So the shade of bay, would determine the shade of buckskin, so the one is maybe more red.
They are beautiful horses... Susan


----------



## faye (Oct 13, 2010)

The first horse looks sooty to me! how old is she?

The secons one doesnt look sooty.


----------



## Plains Drifter (Aug 4, 2009)

First horse is a 2 yr old. Second is a 3 yr old.


----------



## wildmustango (Jul 7, 2011)

One mare of mine looks like the first horse, she`s a sooty buckskin, too,.... I guess.....


----------



## NdAppy (Apr 8, 2009)

Actually the first horse has more tones of a brownskin and not a buckskin in my opinion.


----------



## heartprints62 (Feb 27, 2010)

I say sooty buckskin too. What a beautiful girl! She has such big, soft eyes, love her face!


----------



## lblagden (Apr 12, 2011)

ND, what is a brownskin? Brown + cream?


----------



## NdAppy (Apr 8, 2009)

Yep Brown + cream. There is no real "name" for it yet hence why I call it brownskin. >.< Same idea as buckskin black + some sort of agouti + cream


----------



## smrobs (Jul 30, 2008)

I agree either sooty buckskin or brownskin. Either way, she is absolutely stunning. You certainly have a wonderful eye for horseflesh, PD.


----------



## Plains Drifter (Aug 4, 2009)

smrobs said:


> I agree either sooty buckskin or brownskin. Either way, she is absolutely stunning. You certainly have a wonderful eye for horseflesh, PD.


Wow! *blush* thanks!


----------



## paintedpastures (Jun 21, 2011)

The first horse is cute! & does looks sooty buckskin,but is really light in face & around eyes,made me think about the horse possibly greying. I have a 3 yr old Grey that you can see is definitely greying in his face but his body is generally pretty dark not alot of obvious greying there yet but had really lighten up in the summer & his dapples are golden & an overall gold hue to him looking at him today I thought he looked almost like a sooty buckskin,but know he definitely isn't as he came from red based parents.sire grey{sorrel base} dam sorrel.

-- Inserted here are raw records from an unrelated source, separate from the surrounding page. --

-- ==== Sys2Proof/Machine/RailOps.lean ====
section
/-! DEFINITION. The rail sequencer: power-up walk, conditions, trumps and the shutdown walk (R139–R160). -/
namespace Sys2Proof.Machine

def railDepA (x : Berth) (r : Nat) : Nat := fld (vget x.rl.graph0 r) 11 8
def railDepB (x : Berth) (r : Nat) : Nat := fld (vget x.rl.graph0 r) 15 12
def railOffPos (x : Berth) (r : Nat) : Nat := fld (vget x.rl.graph1 r) 19 16

def railOf (s : State) (b : BId) (r : Nat) : Rail := vget (s.at b).rl.rails r
def inOf (s : State) (b : BId) (i : Nat) : AdcIn := vget (s.at b).rl.ins i

/-- The used rails, rising. -/
def usedRails (x : Berth) : List Nat := (upto 13).filter (railUsed x)

/-- Whether the voltage input of rail r is monitored (FILTER ≠ 0). -/
def monitored (x : Berth) (i : Nat) : Bool := thrFilter x i != 0

/-- RAIL_RESTART events in the window. -/
def restartEvents (s : State) (b : BId) : Nat :=
  inWindow (s.at b).rl.restartHist (s.hTide b) (retireNW (s.at b) 6).2

/-- Word P2 of the rail payload (R163): ELAPSED since the slot's last state change, RESTARTS and flags. -/
def railP2 (s : State) (b : BId) (timeout early : Bool) : Word :=
  pack [(min ((s.now - (s.at b).rl.since) / 250) 0xFFFF, 0, 16), (min (restartEvents s b) 255, 16, 8),
    (b2n timeout, 24, 1), (b2n early, 25, 1)]

/-- A log record with the rail payload (R163). -/
def logRail (b : BId) (ty rail input code : Nat) (kind : Bool) (reading limit : Nat) (timeout early : Bool)
    (s : State) : State :=
  logRec b ty (pack [(rail, 0, 4), (input, 4, 5), (code, 16, 8), (b2n kind, 24, 1)])
    (pack [(reading, 0, 12), (limit, 16, 12)]) (railP2 s b timeout early) s

/-- Last reading of rail r's input. -/
def lastReading (s : State) (b : BId) (r : Nat) : Nat := (inOf s b r).code

/-- Changes the slot state: RAIL interrupt and the start of ELAPSED. A record that goes with a state change counts ELAPSED from that
change, so it carries 0 (R163 leaves it open; DESIGN CHOICE, notes entry 79). -/
def setSlotState (b : BId) (st : SlotState) (s : State) : State :=
  if (s.at b).rl.slot == st then s
  else irq b 8 (s.updRl b fun r => { r with slot := st, since := s.now })

/-- The SLOT_DOWN record of a slot that enters DOWN, FAULT_HOLD or RETIRED (R162), with the cause the slot holds. -/
def logSlotDown (b : BId) (kind : Bool) (s : State) : State := logRail b 0x0D 15 31 (s.at b).rl.cause kind 0 0 false false s

/-- A RETIRED slot, or one whose fault hold has ended, becomes DOWN (R139, R159): the record is outside a shutdown, KIND 0. -/
def slotDown (b : BId) (s : State) : State := logSlotDown b false (setSlotState b .down s)

/-! ### Trumps (R151) -/

/-- Whether a trump's own line reads inside its limits (R151). -/
def trumpClear (x : Berth) : TrumpSrc → Bool
  | .input i => decide ((vget x.rl.ins i).clearRun ≥ thrFilter x i)
  | .pg r => (vget x.rl.rails r).pg || (vget x.rl.rails r).st == .off
  | .rail r => (vget x.rl.rails r).st == .off

/-- Trumps end when the slot is DOWN and their line reads inside its limits (R151). -/
def clearTrumps (b : BId) (s : State) : State :=
  let x := s.at b
  if x.rl.slot == .down then s.updRl b fun r => { r with trumps := r.trumps.filter fun t => !trumpClear x t }
  else s

/-- A leak latch that holds a trump on slot n, as berth n sees it (R233). -/
def leakHeld (s : State) (n : BId) : Bool :=
  (upto 16).any fun i =>
    vget (s.at n).cl.latchView i && nbit (fld (s.at (bid (i / 2))).cl.valve 15 8) n.val

/-- Whether a trump is active for the slot (R136, R151, R233). -/
def trumpActive (s : State) (b : BId) : Bool := !(s.at b).rl.trumps.isEmpty || leakHeld s b

/-! ### Rails up -/

/-- The slot enters UP when every used rail is UP (R144). -/
def slotUpCheck (b : BId) (s : State) : State :=
  let x := s.at b
  if x.rl.slot == .powering && (usedRails x).all (fun r => (vget x.rl.rails r).st == .up) then
    let s := setSlotState b .up s
    let s := s.updRl b fun r => { r with faultSince := false }
    logRail b 0x0A 15 31 0 false 0 0 false false s
  else s

def depUp (x : Berth) (d : Nat) : Bool := d == 15 || (vget x.rl.rails d).st == .up

/-- Power-up setpoint of a PART rail (R142): VMIN of step 0 plus 50 mV. -/
def powerUpMv (x : Berth) (slot r : Nat) : Nat := stepVmin x slot r 0 + 50

/-- Rail r starts (R141, R142): WAITING, and its power-up setpoint is written where it has one; the soft thresholds widen for that
change too (R153), and threshold tracking follows the new target (R197). -/
def startRail (b : BId) (r : Nat) (s : State) : State :=
  let x := s.at b
  let s := s.updRail b r fun _ => { st := .waiting, pg := (railOf s b r).pg }
  let s := s.updRl b fun l => { l with ins := vmod l.ins r fun i => { i with riseRun := 0 } }
  if railAvs x r then
    let mv := powerUpMv x b.val r
    let s := s.updRl b fun l => { l with wide := vset l.wide r (some (softLimits x r)) }
    avsWrite b r mv true 0 (track b r (vget x.pw.parts r).target mv (s.updPart b r fun p => { p with target := mv }))
  else s

/-- Every used rail that is OFF and whose named rails are UP starts (R141). -/
def startRails (b : BId) (s : State) : State :=
  if (s.at b).rl.slot != .powering then s
  else iter (upto 13) (fun r t =>
    let x := t.at b
    if railUsed x r && (vget x.rl.rails r).st == .off && depUp x (railDepA x r) && depUp x (railDepB x r)
    then startRail b r t else t) s

/-- LIMIT of rail r's RAIL_UP record (R143, R163): LOW, where the rail is UP by crossing it. -/
def railUpLimit (x : Berth) (r : Nat) : Nat := if railPgWait x r || !monitored x r then 0 else thrLow x r

/-- Rail r is UP (R143): a RAIL_UP record, the rails that waited for it start, the slot may be UP. -/
def railUp (b : BId) (r : Nat) (s : State) : State :=
  let s := s.updRail b r fun l => { l with st := .up }
  let s := logRail b 0x09 r (if r < 13 then r else 31) 0 false (lastReading s b r) (railUpLimit (s.at b) r) false false s
  slotUpCheck b (startRails b s)

/-- The enable of a WAITING rail is driven (R141–R143); an unmonitored rail without power-good wait is UP at once. -/
def driveRail (b : BId) (r : Nat) (s : State) : State :=
  let x := s.at b
  let s := s.updRail b r fun l => { l with st := .ramping, en := true, offOk := false, timedOff := false, trip := none }
  let s := s.updRl b fun l => { l with ins := vmod l.ins r fun i => { i with riseRun := 0, offRun := 0 } }
  if !railPgWait x r && !monitored x r then railUp b r s else s

/-- Drives a WAITING rail once its delay has ended and any setpoint write is acknowledged (R142). -/
def driveIfReady (b : BId) (r : Nat) (s : State) : State :=
  let l := railOf s b r
  if (s.at b).rl.slot == .powering && l.st == .waiting && l.delayDone && (!railAvs (s.at b) r || l.setAck) then
    driveRail b r s
  else s

/-! ### The shutdown walk (R155) -/

/-- Releases the enable of rail r; `early` where its position has not been reached. -/
def releaseRail (b : BId) (r : Nat) (early : Bool) (s : State) : State :=
  let l := railOf s b r
  if l.en then
    let s := s.updRail b r fun l => { l with en := false, st := .falling, early := early, offOk := false, timedOff := false }
    s.updRl b fun x => { x with ins := vmod x.ins r fun i => { i with offRun := 0 } }
  else s

/-- Whether rail r counts as off for the walk: never enabled, confirmed below OFF, or timed out (R155, R156). -/
def countsOff (s : State) (b : BId) (r : Nat) : Bool :=
  let l := railOf s b r
  !l.en && (l.st != .falling || l.offOk || l.timedOff)

/-- The slot is to be retired when the walk ends. -/
def walkRetires (s : State) (b : BId) : Bool := (s.at b).rl.stuck || (s.at b).rl.retireAtEnd

/-- The slot outputs of berth b other than its rail enables go inert: the valve and the AVSBus lines (R122, R135); the hawser driver
is off with its link. -/
def slotInert (b : BId) (s : State) : State :=
  (s.updCl b fun c => { c with valveOut := none }).updPw b fun p => { p with avs := p.avs.map fun a => { a with drv := false } }

/-- The shutdown ends (R155, R156): DOWN, FAULT_HOLD or RETIRED; admission is withdrawn (R177);
the slot outputs of a berth that is not ACTIVE, or retires, go inert (R135). -/
def shutdownEnd (b : BId) (s : State) : State :=
  let x := s.at b
  let st := if walkRetires s b then SlotState.retired else if x.rl.kindFault then .faultHold else .down
  let stuck := x.rl.stuck
  let s := s.updRl b fun r => if stuck then { r with cause := 0x0C } else r
  let s := setSlotState b st s
  let s := logSlotDown b (s.at b).rl.kindFault s
  let s := s.updRl b fun r => { r with stuck := false, retireAtEnd := false }
  let s := withdraw b false (ledgerCloseAll b s)
  let s := partsRestart b (s.updPw b fun p => { p with trumped := false, shedding := false })
  let s := s.onTray fun t => { t with pw := { t.pw with
    shed := vset t.pw.shed b.val false, shedSlot := if t.pw.shedSlot == some b.val then none else t.pw.shedSlot } }
  let s := if stuck then notice b 4 0 0x20 0 s else s
  let away := (s.at b).sy.st != .active || (s.at b).sy.retireOrder
  clearTrumps b (if away then slotInert b s else s)

/-- Walks the shutdown order from the current position until a rail must fall (R155). -/
def walk (b : BId) : Nat → State → State
  | 0, s => s
  | n + 1, s =>
    let x := s.at b
    match (usedRails x).find? fun r => railOffPos x r == x.rl.pos with
    | none => shutdownEnd b s
    | some r =>
      let s := releaseRail b r false s
      if countsOff s b r then
        let l := railOf s b r
        let s := logRail b 0x0C r r 0 (s.at b).rl.kindFault (lastReading s b r) (if l.offOk && !l.timedOff then inOff x r else 0)
          l.timedOff l.early s
        let last := (usedRails x).all fun q => railOffPos x q ≤ x.rl.pos
        if last then shutdownEnd b s
        else walk b n (s.updRl b fun l => { l with pos := l.pos + 1 })
      else s

/-- Whether the slot walks or runs, so that a trump condition starts or joins a shutdown (R150). -/
def powered (st : SlotState) : Bool := st == .powering || st == .up || st == .shutting

/-- A shutdown starts (R154–R158): WAITING rails return to OFF, setpoint writes and frequency orders are abandoned,
the link stops, the service engine ends, and the walk begins. A first rail is released before its position is reached, so its
RAIL_OFF record is OUT_OF_ORDER even where its position is the first (R163 leaves it open; DESIGN CHOICE, notes entry 80). -/
def startShutdown (b : BId) (fault : Bool) (cause first : Nat) (s : State) : State :=
  let s := s.updRl b fun r =>
    { r with kindFault := fault, cause := cause, firstRail := if fault then first else r.firstRail, pos := 0
             rails := r.rails.map fun l => if l.st == .waiting then { l with st := .off } else l
             faultShut := if fault then sinc r.faultShut else r.faultShut
             faultSince := r.faultSince || fault }
  let s := setSlotState b .shutting s
  let s := logRail b 0x0B first 31 cause fault 0 0 false false s
  let s := linkStop b .off s
  let s := s.updHw b fun h => { h with freqRetry := [], waiting := h.waiting.filter fun o => !isFreq o }
  let s := svcSlotDown b s
  let s := s.updPw b fun p =>
    { p with avs := p.avs.map fun a => { a with queue := [], statusRead := false, confirm := none }
             parts := p.parts.map fun q => { q with orderPend := none, writing := false, ready := false, raiseTo := none, settling := none } }
  let s := if first < 13 then releaseRail b first true s else s
  walk b 14 s

/-- An order or event asks for a shutdown (R154, R160): it starts one from POWERING or UP; a FAULT request during an
ORDERLY shutdown changes its kind and cause; a first rail is released at once. -/
def shutdown (b : BId) (fault : Bool) (cause first : Nat) (s : State) : State :=
  match (s.at b).rl.slot with
  | .powering | .up => startShutdown b fault cause first s
  | .shutting =>
    if !fault then s
    else
      let was := (s.at b).rl.kindFault
      let s := if was then s
        else
          let s := s.updRl b fun r => { r with kindFault := true, cause := cause, firstRail := first
                                               faultShut := sinc r.faultShut, faultSince := true }
          logRail b 0x0B first 31 cause true 0 0 false false s
      let s := if first < 13 then releaseRail b first true s else s
      walk b 14 s
  | _ => s

/-- A confirmed trump condition (R150, R151, R160): RL_FAULT, the active trump, the RAIL_FAULT record, the trump
message, and the fault shutdown. The record's KIND is 0 where the slot has nothing to shut down (R163). -/
def railFault (b : BId) (src : TrumpSrc) (code rail input reading limit first : Nat) (respond : Bool)
    (s : State) : State :=
  let s := s.updRl b fun r =>
    { r with fltCode := if r.fltCode == 0 then code else r.fltCode
             fltRail := if r.fltCode == 0 then rail else r.fltRail
             fltInput := if r.fltCode == 0 then input else r.fltInput
             fltOver := r.fltOver || r.fltCode != 0
             trumps := r.trumps ++ [src]
             ins := match src with
               | .input i => vmod r.ins i fun x => { x with clearRun := 0 }
               | _ => r.ins }
  let s := irq b 8 s
  let s := logRail b 0x0E rail input code (respond && powered (s.at b).rl.slot) reading limit false false s
  let s := ringSend b (some (s.at b).sy.harbour) (.railTrump b) s
  if respond then shutdown b true code first s else s

/-- A slot is retired by an order or rule while its walk may run (R159, R328): at once when nothing walks. -/
def retireSlot (b : BId) (cause rule events : Nat) (s : State) : State :=
  let s := notice b 4 0 rule events s
  match (s.at b).rl.slot with
  | .powering | .up | .shutting =>
    let s := s.updRl b fun r => { r with retireAtEnd := true }
    shutdown b false 0x13 15 s
  | .retired => s
  | _ =>
    let s := setSlotState b .retired (s.updRl b fun r => { r with cause := cause })
    withdraw b false (logSlotDown b false s)

/-! ### The start gate (R136) -/

/-- Every IMAGE role with REQUIRED = 1 has loaded on the berth (R136). -/
def imagesLoaded (s : State) (b : BId) : Bool :=
  (upto 4).all fun role =>
    !bitAt ((s.at b).recWord 13 role 0) 2 || nbit (s.at b).sy.images role

/-- Every used cooling channel has reached MIN_RPM since lock (R136). -/
def coolReached (x : Berth) : Bool := x.cl.ch.toList.all fun c => fld c.cfg0 1 0 == 0 || c.reached

/-- Rope i of the tray is fitted (FILTER ≠ 0), and covers slot n: it is of the slot's berth, or of one whose SHUT_MASK
covers the slot. -/
def ropeCovers (s : State) (n : BId) (i : Nat) : Bool :=
  let x := s.at (bid (i / 2))
  fld (vget x.cl.rope (i % 2)).cfg 31 28 != 0 && (i / 2 == n.val || nbit (fld x.cl.valve 15 8) n.val)

/-- Every fitted rope of the berth, and of every berth whose SHUT_MASK covers the slot, is DRY (R136, R230). -/
def ropesDry (s : State) (n : BId) : Bool :=
  (upto 16).all fun i => !ropeCovers s n i || vget (s.at n).cl.ropeView i == .dry

/-- The start gate of slot b (R136). -/
def startGate (s : State) (b : BId) : Bool :=
  let x := s.at b
  x.ch.locked && x.sy.st == .active && imagesLoaded s b && coolReached x && ropesDry s b && !trumpActive s b
    && x.rl.slot != .retired && x.hw.link != .retired

/-- A start-gate condition fails during POWERING or UP: orderly shutdown (R136, R154). -/
def gateCheck (b : BId) (s : State) : State :=
  match (s.at b).rl.slot with
  | .powering | .up => if startGate s b then s else shutdown b false 0x11 15 s
  | _ => s

end Sys2Proof.Machine
end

My friend had a sooty buckskin mare was light features in her face like that too.She was 4 when she sold her overseas.Her buckskin coloring a big selling point.Well the next spring she shed out a grey:shock: Much to my friends surprise & of course the new owner...
The second horse looks more like a dun than buckskin to me.


----------



## Poseidon (Oct 1, 2010)

I kind of think brownskin for the first one too. A girl I know has a gelding the exact same colour. Until this summer and have had some education in colours, I would have assumed just a super sooty buckskin, but based on where he's lighter and where your horse is, I'd say they're both brownskins. I have no idea what my friend's gelding's parents are though, to be sure.


----------